У поручика на френче из превосходного светло-зеленого сукна болтался офицерский Георгий, пробор на небольшой голове был безукоризнен, сапоги тщательно начищены, от матово-смуглого лица, от всей его статной фигуры веяло чистотой и устойчивым запахом какого-то цветочного одеколона. В сенях он предупредительно пропустил вперед Григория, сказал:
— Дверь налево. Осторожнее, здесь ящик, не стукнитесь.
Навстречу Григорию поднялся молодой рослый и плотный лейтенант, с пушистыми черными усиками, прикрывавшими наискось рассеченную верхнюю губу, и близко поставленными серыми глазами. Поручик представил ему Григория, что-то сказал по-английски. Лейтенант потряс руку гостя и, глядя то на него, то на поручика, сказал несколько фраз, жестом пригласил сесть.
Посреди комнаты стояли в ряд четыре походные кровати, в углу громоздились какие-то ящики, дорожные мешки, кожаные чемоданы. На сундуке лежали: ручной пулемет незнакомой Григорию системы, чехол от бинокля, патронные цинки, карабин с темной ложей и новеньким, непотертым, тускло-сизым стволом.

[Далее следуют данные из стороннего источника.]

-- ==== Sys2Proof/Config.lean ====
section
/-! DEFINITION. The configuration record `Cfg` of R8 as plain data, the types its fields range over, and the
free values: the opaque constants that stand for the spec's draws (R13) and for the opaque peripheral chips (R127).

R8's function-valued fields stand here as data with an evaluator (Machine/ConfigOps.lean): `BitExpr` gives every
Boolean function of finitely many bits, `NatExpr` every function of `(y, xb)` on a finite grid, and a list of
pairs every function of a port, so no configuration of R8 is shut out (assumption 10). -/

namespace Sys2Proof

/-- The name of a peripheral chip (R8 `CHIPS`). -/
abbrev ChipId := Nat

/-- A ROM or disk image: its bytes from offset 0 (R38, R39). -/
abbrev Image := List Byte

/-- What the loader and the host supply at one PowerOn: an image or none for each ROM region in order, and the disk
image or none (R38, R39). A region that the list does not reach is supplied none. -/
structure Supply where
  roms : List (Option Image)
  disk : Option Image
deriving DecidableEq, Repr

/-- The state of one peripheral chip (R42). The block sees of it only whether it is pending (R125); `inner`
stands for all the rest, which the source calls opaque (assumption 6). -/
structure ChipState where
  pending : Bool
  inner   : Nat
deriving DecidableEq, Repr, Inhabited

/-- The three reset levels (R118, R119, R120). -/
inductive ResetLevel where
  | powerOn
  | cold
  | warm
deriving DecidableEq, Repr

/-- BankState: the five fields of R18 to R22. -/
structure Bank where
  lowerRam : Bool
  overlay  : Bool
  extWin   : Bool
  negA15   : Bool
  page     : BitVec 4
deriving DecidableEq, Repr

/-- The regions an address resolves to (R13, R49 to R53). `openBus` is the spec's `OPEN`. -/
inductive Region where
  | ext
  | disk
  | rom (i : Nat)
  | vram
  | ram
  | openBus
deriving DecidableEq, Repr

/-- An interrupt source (R124). -/
inductive Source where
  | video
  | chip (c : ChipId)
deriving DecidableEq, Repr

/-- What a port is decoded to (R85). -/
inductive Handler where
  | periph (c : ChipId) (k : Nat)
  | bankctl (j : Nat)
  | border
  | joystick
  | keyboard (k : Nat)
  | unmapped
deriving DecidableEq, Repr

/-- A Boolean function of the bits named by `α`. -/
inductive BitExpr (α : Type) where
  | lit (b : Bool)
  | atom (a : α)
  | not (e : BitExpr α)
  | and (e f : BitExpr α)
  | or (e f : BitExpr α)
  | xor (e f : BitExpr α)
deriving DecidableEq, Repr

/-- A natural-number function of the visible row `y` and the byte column `xb`. -/
inductive NatExpr where
  | lit (n : Nat)
  | y
  | xb
  | add (a b : NatExpr)
  | mul (a b : NatExpr)
  | div (a b : NatExpr)
  | mod (a b : NatExpr)
  | ifLt (a b t e : NatExpr)
deriving DecidableEq, Repr

/-- The bits a bank-control decode may read: bit `i` of the value written, and the flags as they are (R88). -/
inductive BankAtom where
  | value (i : Nat)
  | oldLowerRam
  | oldOverlay
  | oldExtWin
  | oldNegA15
  | oldPage (i : Nat)
deriving DecidableEq, Repr

/-- What one bank-control register's write makes of each flag (R88); `page` is least significant bit first. -/
structure BankLayout where
  lowerRam : BitExpr BankAtom
  overlay  : BitExpr BankAtom
  extWin   : BitExpr BankAtom
  negA15   : BitExpr BankAtom
  page     : List (BitExpr BankAtom)
deriving DecidableEq, Repr

/-- What `CONT_MEM(addr, region, isFetch)` may read (R8). -/
inductive MemAtom where
  | isFetch
  | inRegion (r : Region)
  | addrBit (i : Nat)
  | addrBelow (n : Nat)
deriving DecidableEq, Repr

/-- A bit of the input matrix: column bit `i` of row `r` (R40). -/
structure KbdAtom where
  row : Nat
  bit : Nat
deriving DecidableEq, Repr

/-- How the negate-A15 flag combines with address bit 15 (R8 `A15_OP`, R55). -/
inductive A15Op where
  | xor
  | or
deriving DecidableEq, Repr

/-- What a blink boundary is (R8 `BLINK_UNIT`). -/
inductive BlinkUnit where
  | line
  | frame
deriving DecidableEq, Repr

/-- Which store the raster reads (R8 `VIDEO_SOURCE`, R107). -/
inductive VideoSource where
  | vram
  | ram (base : Addr)
deriving DecidableEq, Repr

/-- A ROM region (R8 `RomCfg`). -/
structure RomCfg where
  name       : String
  base       : Nat
  len        : Nat
  lowerGated : Bool
  defaultImg : Option Image
deriving DecidableEq, Repr

/-- The configuration record of R8. `lineRateNum / lineRateDen` is `LINE_RATE_KHZ`. A port that `portMap` does
not list is UNMAPPED, the first entry of a port is its handler, a bank-control register that `bankctl` does not list leaves the bank as it is (R88), a port
in `contPort` is contended and any other is not. Bit lists are least significant bit first. -/
structure Cfg where
  ramBase : Nat
  ramLen : Nat
  vramBase : Nat
  vramLen : Nat
  roms : List RomCfg
  diskBase : Nat
  diskLen : Nat
  diskWritable : Bool
  extBase : Nat
  extLen : Nat
  extSize : Nat
  a15Op : A15Op
  portMap : List (Byte × Handler)
  bankctl : List (Nat × BankLayout)
  kbdRows : Nat
  kbdRead : List (Nat × List (BitExpr KbdAtom))
  contMem : BitExpr MemAtom
  contPort : List Byte
  lwc : Nat
  winStart : Nat
  winEnd : Nat
  period : Nat
  contOffset : Nat
  lineRateNum : Nat
  lineRateDen : Nat
  clockKHzInit : Nat
  totalLines : Nat
  firstVisible : Nat
  fbW : Nat
  fbH : Nat
  blinkPeriod : Nat
  blinkUnit : BlinkUnit
  videoSource : VideoSource
  pixAddr : NatExpr
  attrAddr : NatExpr
  attrFg : List (BitExpr Nat)
  attrBg : List (BitExpr Nat)
  attrBlink : BitExpr Nat
  chips : List ChipId
  sourceOrder : List Source
  videoIrqByte : Byte
deriving DecidableEq, Repr

/-- What a draw is for. One free constant applied to the place and to a counter gives every draw of the spec. -/
inductive DrawSite where
  /-- `S.bank.negA15` after a reset (R21). -/
  | negA15
  /-- `S.bank.page` after a reset (R22). -/
  | page
  /-- `S.border` after a reset (R24). -/
  | border
  /-- An entry of the frame buffer after PowerOn or ColdReset (R34). -/
  | fb (y x : Nat)
  /-- A byte of the primary RAM after PowerOn (R35). -/
  | ram (a : Nat)
  /-- A byte of the video RAM after PowerOn (R36). -/
  | vram (k : Nat)
  /-- A byte of the extended RAM after PowerOn (R37). -/
  | ext (k : Nat)
  /-- A read of a bank-control or border port (R89). -/
  | readBack (port : Byte)
deriving DecidableEq, Repr

/-- FREE VALUE: the value of the `n`-th draw for a place (R13 `draw()`). Nothing constrains it (assumption 5). -/
opaque Config.draw : DrawSite → Nat → Byte

/-- FREE VALUE: a chip's constructed state (R144). -/
opaque Config.chipInit : ChipId → ChipState

/-- FREE VALUE: the byte of `chipRead(c, k)` (R127). The `Option` is the matrix snapshot that this byte may depend on
where the configuration reads the keyboard through a chip (R92, assumption 14). -/
opaque Config.chipReadByte : ChipId → Nat → Option (List Byte) → ChipState → Byte

/-- FREE VALUE: the chip's state after `chipRead(c, k)`. By law (a) of R127 it depends on the chip's state alone. -/
opaque Config.chipReadNext : ChipId → Nat → ChipState → ChipState

/-- FREE VALUE: `chipWrite(c, k, v)` (R127). -/
opaque Config.chipWrite : ChipId → Nat → Byte → ChipState → ChipState

/-- FREE VALUE: `chipTick(c, n)` for `n > 0` (R127). -/
opaque Config.chipTick : ChipId → Nat → ChipState → ChipState

/-- FREE VALUE: `chipReset(c, level)` (R127). -/
opaque Config.chipReset : ChipId → ResetLevel → ChipState → ChipState

/-- FREE VALUE: `AcceptSrc(c)` of a chip (R125, R127). -/
opaque Config.chipAccept : ChipId → ChipState → Byte × ChipState

/-- FREE VALUE: `FinishSrc(c)` of a chip (R125, R127). -/
opaque Config.chipFinish : ChipId → ChipState → ChipState

end Sys2Proof
end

Лейтенант что-то говорил приятным глухим баском, дружелюбно поглядывая на Григория. Григорий не понимал чужой, странно звучавшей для его уха речи, но, догадываясь, что говорят о нем, испытывал состояние некоторой неловкости. Поручик рылся в одном из чемоданов, улыбаясь, слушал, потом сказал:
— Мистер Кэмпбелл говорит, что очень уважает казаков, что, по его мнению, они отличные кавалеристы и воины. Вы, вероятно, хотите есть? Вы пьете? Он говорит, что опасность сближает… Э, черт, всякую ерунду говорит! — Поручик извлек из чемодана несколько консервных банок, две бутылки коньяку и снова нагнулся над чемоданом, продолжая переводить: — По его словам, его очень любезно принимали казачьи офицеры в Усть-Медведицкой. Они выпили там огромную бочку донского вина, все были пьяны в лоск и превесело провели время с какими-то гимназистками. Ну, уж это как водится! Он считает для себя приятной обязанностью отплатить за оказанное ему гостеприимство не меньшим гостеприимством. И вы должны будете это перенести. Мне вас жаль… Вы пьете?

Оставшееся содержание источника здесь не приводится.